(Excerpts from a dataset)
========================

-- ==== Sys2Proof/Machine/Engine.lean ====
section
/-! DEFINITION. The engines of a core and their command chains (R188 to R204), with the register window (R247 to R249). -/

namespace Sys2Proof.Machine

open Sys2Proof

/-! Starting a chain (R189). -/

/-- R189: a head that is no entry of the block's allocation. -/
def headCheck (a : Nat) (w : Who) (t : State) : Option Bad :=
  let q := (w.h.uq a).toNat
  let size := (t.block? w.c w.h.slot).elim 0 (·.size)
  if q % 32 != 0 || size < q + 32 then some { code := 12 } else none

/-- R188, R189: a chain takes the lowest free slot of its engine; the split waits while there is none. -/
def startChain (e a acc : Nat) (s : State) : Out :=
  issue (fun _ _ => { us := [a], acc := acc }) (headCheck a)
    (fun w t => match Tbl.lowestFree ((t.core w.c).eng e).chains 8 with
      | some _ => none
      | none => some (t.waitIn w 6 (.engine e)))
    (fun w t =>
      match Tbl.lowestFree ((t.core w.c).eng e).chains 8 with
      | none => t
      | some n =>
        let q := (w.h.uq a).toNat
        let x : Chain := { block := w.h.slot, uid := w.h.uid, slot := w.k, pc := w.sp.pc, word := w.word, asid := w.h.asid, seq := w.h.seq + 1,
                           head := q, off := q, inRegion := w.h.bisque.isSome && !w.h.handler, handler := w.h.handler }
        (t.onCore w.c fun co => co.onEng e fun y =>
          { chains := Tbl.put y.chains n x, cache := y.cache.filter fun z => z.1 != n }).push .engineEntryReach [w.c, e, n]) s

/-- `CEGO` (R189). -/
def execCego (a : Nat) (s : State) : Out := startChain 0 a 0x30 s

/-- `GXGO` (R189). -/
def execGxgo (a : Nat) (s : State) : Out := startChain 1 a 0x02 s

/-! Entries (R190, R191). -/

/-- A chain entry. -/
structure Entry where
  aux : Nat
  ord : Bool
  reuse : Nat
  nf : Bool
  opf : Nat
  op : Nat
  gen : Nat
  a : Nat
  b : Nat
  g : Nat
  deriving DecidableEq, Repr

/-- R190: the entry that 32 bytes hold. -/
def entryAt (bs : List Byte) : Entry :=
  let h := leNat (bs.take 8)
  { aux := h / 2 ^ 48, ord := h / 2 ^ 47 % 2 == 1, reuse := h / 2 ^ 45 % 4, nf := h / 2 ^ 44 % 2 == 1, opf := h / 2 ^ 40 % 16,
    op := h / 2 ^ 32 % 256, gen := h % 2 ^ 32, a := leNat ((bs.drop 8).take 8), b := leNat ((bs.drop 16).take 8), g := leNat (bs.drop 24) }

/-- R191: a target that is no entry of the allocation. -/
def badTarget (t size : Nat) : Bool := t % 32 != 0 || size < t + 32

/-- R191: the entry raises the chain-format fault on engine `e` in an allocation of `size` bytes. DESIGN CHOICE (log entry 98): so do bits [63:32] of G that
are not zero in a set-full, loop, conditional or link entry, which the table neither uses nor marks 0, and a log2 element size of 5 to 7, which lies outside
its range and in no item of the rule's list. -/
def Entry.malformed (x : Entry) (e size : Nat) : Bool :=
  match x.op with
  | 1 => e != 0 || x.aux != 0 || x.opf != 0 || x.g % 2 ^ 32 == 0 || x.g / 2 ^ 32 != 0
  | 2 => e != 0 || x.opf != 0
  | 3 => e != 0 || x.opf % 8 != 0 || x.g / 2 ^ 38 != 0
  | 4 => e != 0 || x.aux != 0 || x.opf != 0 || x.g % 2 ^ 32 == 0 || x.g / 2 ^ 32 != 0
  | 5 => x.aux != 0 || 4 ≤ x.opf || x.g != 0
  | 6 => x.aux != 0 || x.opf != 0 || x.b != 0 || x.g / 2 ^ 32 != 0 || x.g == 0 || x.g % 16 != 0
  | 7 => x.aux == 0 || x.opf != 0 || x.a != 0 || x.b != 0 || x.g / 2 ^ 32 != 0 || badTarget x.g size
  | 8 => 2 ≤ x.aux || 6 ≤ x.opf % 8 || x.g / 2 ^ 32 != 0 || (if 8 ≤ x.opf then x.g != 0 else badTarget x.g size)
  | 9 => x.aux != 0 || x.opf != 0 || x.a != 0 || x.b != 0 || x.g / 2 ^ 32 != 0 || badTarget x.g size
  | 10 => x.aux != 0 || x.opf != 0 || x.a != 0 || x.b != 0 || x.g != 0
  | 11 => e != 1 || x.aux != 0 || x.opf != 0 || x.g / 2 ^ 38 != 0 || 5 ≤ x.g / 2 ^ 35 || x.g % 4 != 0 ||
      size < x.g % 2 ^ 19 + 4 * (x.g / 2 ^ 19 % 2 ^ 16 + 1)
  | _ => true

/-! The register window (R247 to R249). -/

/-- The cohort that a window slot belongs to (R248). -/
def State.ownerOf (s : State) (c slot : Nat) : Option Nat := Tbl.find? (s.core c).owners slot

/-- R247: a byte of the window that may be written. -/
def State.windowOk (s : State) (c off : Nat) : Bool :=
  let o := off % 0x4000
  match s.ownerOf c (off / 0x4000) with
  | none => false
  | some uid => match s.cohortBy uid with
    | none => false
    | some h => if o < 0x2000 then o / 128 < h.budget else o < 0x2040 && o - 0x2000 < h.budget

/-- R249: one byte of a lane register or of its tag written. -/
def Cohort.windowByte (h : Cohort) (o : Nat) (b : Byte) : Cohort :=
  if o < 0x2000 then
    let r := h.vreg (o / 128)
    let l := o % 128 / 4
    let old := (r.lane l).toNat
    let sh := 8 * (o % 4)
    let new := BitVec.ofNat 32 (old - old / 2 ^ sh % 256 * 2 ^ sh + b.toNat * 2 ^ sh)
    { h with v := Tbl.put h.v (o / 128) { r with val := (List.range 32).map fun j => if j = l then new else r.lane j }, dirty := insNat h.dirty (o / 128) }
  else
    let r := h.vreg (o - 0x2000)
    { h with v := Tbl.put h.v (o - 0x2000) { r with tag := b.toNat % 64 } }

/-- R249: the poison of a lane word after a window write. -/
def Cohort.windowPoison (h : Cohort) (word : Nat) (bad : Bool) : Cohort :=
  let r := h.vreg (word / 32)
  let m : Mask := 1#32 <<< (word % 32)
  { h with v := Tbl.put h.v (word / 32) { r with poison := if bad then r.poison ||| m else r.poison &&& ~~~m } }

/-- R397: the bytes of one granule written where they stand by an engine, whole doublewords as such, with the poison that they bring. -/
def State.granuleWrite (s : State) (g : Nat) (bs : List (Nat × Byte × Bool)) : State :=
  let half (d : Nat) : List (Nat × List Byte) :=
    let mine := bs.filter fun x => x.1 / 8 == d
    let whole := (List.range 8).map fun i => mine.reverse.find? fun x => x.1 % 8 == i
    if whole.all Option.isSome then [(8 * d, whole.filterMap fun o => o.map fun x => x.2.1)] else mine.map fun x => (x.1, [x.2.1])
  let ws := half (2 * g) ++ half (2 * g + 1)
  let s1 := if isHomed (16 * g) then s.land ws else ws.foldl (fun (t : State) w => t.homeWrite w.1 w.2) s
  if bs.any (·.2.2) then s1.taint (16 * g) 16
  else if (List.range 16).all fun i => bs.any fun x => x.1 % 16 == i then { s1 with poison := remNat s1.poison g }
  else s1

/-- Bytes written at some addresses of one kind, granule by granule; each line of near and far memory takes one write at its slice (R278). -/
def State.granulesWrite (s : State) (l : List (Nat × Byte × Bool)) : State :=
  let lines := ((l.filter fun x => isHomed x.1).map fun x => x.1 / 128).eraseDups
  ((l.map fun x => x.1 / 16).eraseDups).foldl (fun (t : State) g => t.granuleWrite g (l.filter fun x => x.1 / 16 == g)) (lines.foldl State.lineWritten s)

/-- R248: line `r` of a cohort that is out stands in its image: written back where the core's cache still holds it dirty, and zero where it was never
written. -/
def State.imageLine (s : State) (uid r : Nat) : State :=
  match s.cohortBy uid with
  | none => s
  | some h =>
    let s1 := if h.dirty.contains r || h.imaged.contains r then s else s.homeWrite (h.image + 128 * r) (leBytes 128 0)
    ((s1.writeLine uid r).dropLine uid r).onUid uid fun y => { y with imaged := insNat y.imaged r }

/-- R249: bytes of a slot's window written to a resident cohort. -/
def Cohort.windowBytes (h : Cohort) (bs : List (Nat × Byte × Bool)) : Cohort :=
  let words := ((bs.filter fun x => x.1 < 0x2000).map fun x => x.1 / 4).eraseDups
  words.foldl (fun (y : Cohort) wd =>
    let mine := bs.filter fun x => x.1 / 4 == wd
    if mine.any (·.2.2) then y.windowPoison wd true
    else if (List.range 4).all fun i => mine.any fun x => x.1 % 4 == i then y.windowPoison wd false else y)
    (bs.foldl (fun (y : Cohort) x => y.windowByte x.1 x.2.1) h)

/-- R248, R249: bytes of one slot's window written to its owner: to its cached lines where it is resident, and otherwise to its image. -/
def State.windowWrite (s : State) (uid : Nat) (bs : List (Nat × Byte × Bool)) : State :=
  let ls := (bs.filterMap fun x => if x.1 < 0x2000 then some (x.1 / 128) else none).eraseDups
  match s.whereIs uid with
  | some (c, k) => (ls.foldl (fun (t : State) r => t.fillLine c k r) s).onCohort c k (·.windowBytes bs)
  | none =>
    match s.cohortBy uid with
    | none => s
    | some h =>
      let tags := bs.filter fun x => 0x2000 ≤ x.1
      let s1 := ls.foldl (fun (t : State) r => t.imageLine uid r) s
      (s1.granulesWrite (bs.map fun x => (h.image + x.1, (if x.1 < 0x2000 then x.2.1 else x.2.1 &&& 0x3f), x.2.2))).onOut uid fun y =>
        tags.foldl (fun (y : Cohort) x => y.windowByte x.1 x.2.1) y

/-- R248: the owners of every window slot, by core and slot. -/
def State.windowOwners (s : State) : Tbl Nat :=
  s.cores.flatMap fun (e : Nat × CoreSt) => e.2.owners.map fun (x : Nat × Nat) => (e.1 * 32 + x.1, x.2)

/-- BANK_ACCESS (R200, R229, R249): a bank serves an access that has arrived. An engine's write sets the full bits of its granules, and one to a register
window goes to the cohort that its entry was bound to. -/
def execBankAccess (s : State) : Out :=
  let id := s.arg 0
  match Tbl.find? s.accs id with
  | none => .next s
  | some a =>
    match regionOf (a.lanes.headD { lane := 0, va := 0 }).pa with
    | .core _ .regWindow _ =>
      if a.stage != 0 then .next s
      else if s.overtakes id a then .next (s.push .bankAccess [id])
      else .next ((s.windowWrite a.owner (a.lanes.map fun x => (x.pa % 0x4000, BitVec.ofNat 8 x.x, x.y == 1))).answer id a [] 0 [])
    | _ =>
      let s1 := s.bankServe id
      if a.fills && a.stage == 0 && (Tbl.find? s1.accs id).elim true (·.stage != 0) then .next (s1.fillGranules ((a.lanes.map (·.pa / 16)).eraseDups))
      else .next s1

/-! Data (R194 to R200). -/

/-- Where a byte that an entry writes comes from. -/
inductive ESrc where
  | mem (va : Nat)
  | const (b : Byte)
  deriving DecidableEq, Repr

/-- A signed field of 26 bits. -/
def stride26 (x : Nat) : Int := Num.sintOf 26 x

/-- An address moved by a signed distance. -/
def addI (a : Nat) (d : Int) : Nat := (((a : Int) + d) % (2 ^ 64 : Nat)).toNat

/-- R194 to R197: what a data entry writes: for each of its units, bytes from sources to addresses. `idx` is a gather's index
list, and `pass` what a trailer holds. -/
def Entry.units (x : Entry) (idx : List Nat) (pass : Nat) : List (List (ESrc × Nat)) :=
  let row (src dst n : Nat) : List (ESrc × Nat) := (List.range n).map fun j => (.mem (src + j), dst + j)
  let rowb := x.g % 2 ^ 12 + 1
  match x.op with
  | 1 => (List.range (x.g % 2 ^ 32)).map fun i => [(.mem (x.a + i), x.b + i)]
  | 2 => (List.range (x.aux + 1)).map fun (r : Nat) =>
      row (addI x.a (r * stride26 (x.g / 2 ^ 12 % 2 ^ 26))) (addI x.b (r * stride26 (x.g / 2 ^ 38))) rowb
  | 3 => ((List.range (x.aux + 1)).map fun (r : Nat) => row (addI x.a (r * stride26 (x.g / 2 ^ 12 % 2 ^ 26))) (x.b + r * rowb) rowb) ++
      (if 8 ≤ x.opf then
        [((leBytes 8 (pass * 2 ^ 32 + x.gen)).zipIdx.map fun v => (.const v.1, x.b + ((x.aux + 1) * rowb + 15) / 16 * 16 + v.2))]
       else [])
  | 4 => (List.range (x.g % 2 ^ 32)).map fun i => [(.const (BitVec.ofNat 8 (x.b / 256 ^ ((x.a + i) % 8))), x.a + i)]
  | _ =>
    let k := 2 ^ (x.g / 2 ^ 35 % 8)
    idx.zipIdx.map fun j => row (x.a + j.1 * k) (x.b + j.2 * k) k

/-- R197, R199: an engine write may go to the address; a gather's stays in the issuing core. -/
def writeTargetOk (c e pa : Nat) : Bool :=
  if e = 0 then true
  else match regionOf pa with
    | .core c' p _ => c' == c && (p == .scratch || p == .tile || p == .regWindow)
    | _ => false

/-- The bytes of one unit translated, or the address that fails. -/
def State.translateUnit (s : State) (c e asid gang : Nat) : List (ESrc × Nat) → Except Nat (List EByte) × State
  | [] => (.ok [], s)
  | (src, dst) :: r =>
    let rd : Except Nat EByte × State := match src with
      | .const b => (.ok { src := none, val := b, va := dst, pa := 0 }, s)
      | .mem va => match s.findNow c asid gang .engRead va with
        | (.ok pa _, s1) => (.ok { src := some pa, sva := va, val := 0, va := dst, pa := 0 }, s1)
        | (_, s1) => (.error va, s1)
    match rd with
    | (.error va, s1) => (.error va, s1)
    | (.ok b, s1) =>
      match s1.findNow c asid gang (if e = 0 then .copyWrite else .gatherWrite) dst with
      | (.ok pa _, s2) =>
        if !writeTargetOk c e pa then (.error dst, s2)
        else match State.translateUnit s2 c e asid gang r with
          | (.ok l, s3) => (.ok ({ b with pa := pa } :: l), s3)
          | z => z
      | (_, s2) => (.error dst, s2)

========================

WHAT IS BEING ASKED | Write out exactly the lines that fall from the line with "let mine := bs.filter fun x => x.1 / 4" to the line with "def State.windowOwners (s" in the records above, keeping both ends.

RESULT OF THE EXERCISE |
    let mine := bs.filter fun x => x.1 / 4 == wd
    if mine.any (·.2.2) then y.windowPoison wd true
    else if (List.range 4).all fun i => mine.any fun x => x.1 % 4 == i then y.windowPoison wd false else y)
    (bs.foldl (fun (y : Cohort) x => y.windowByte x.1 x.2.1) h)

/-- R248, R249: bytes of one slot's window written to its owner: to its cached lines where it is resident, and otherwise to its image. -/
def State.windowWrite (s : State) (uid : Nat) (bs : List (Nat × Byte × Bool)) : State :=
  let ls := (bs.filterMap fun x => if x.1 < 0x2000 then some (x.1 / 128) else none).eraseDups
  match s.whereIs uid with
  | some (c, k) => (ls.foldl (fun (t : State) r => t.fillLine c k r) s).onCohort c k (·.windowBytes bs)
  | none =>
    match s.cohortBy uid with
    | none => s
    | some h =>
      let tags := bs.filter fun x => 0x2000 ≤ x.1
      let s1 := ls.foldl (fun (t : State) r => t.imageLine uid r) s
      (s1.granulesWrite (bs.map fun x => (h.image + x.1, (if x.1 < 0x2000 then x.2.1 else x.2.1 &&& 0x3f), x.2.2))).onOut uid fun y =>
        tags.foldl (fun (y : Cohort) x => y.windowByte x.1 x.2.1) y

/-- R248: the owners of every window slot, by core and slot. -/
def State.windowOwners (s : State) : Tbl Nat :=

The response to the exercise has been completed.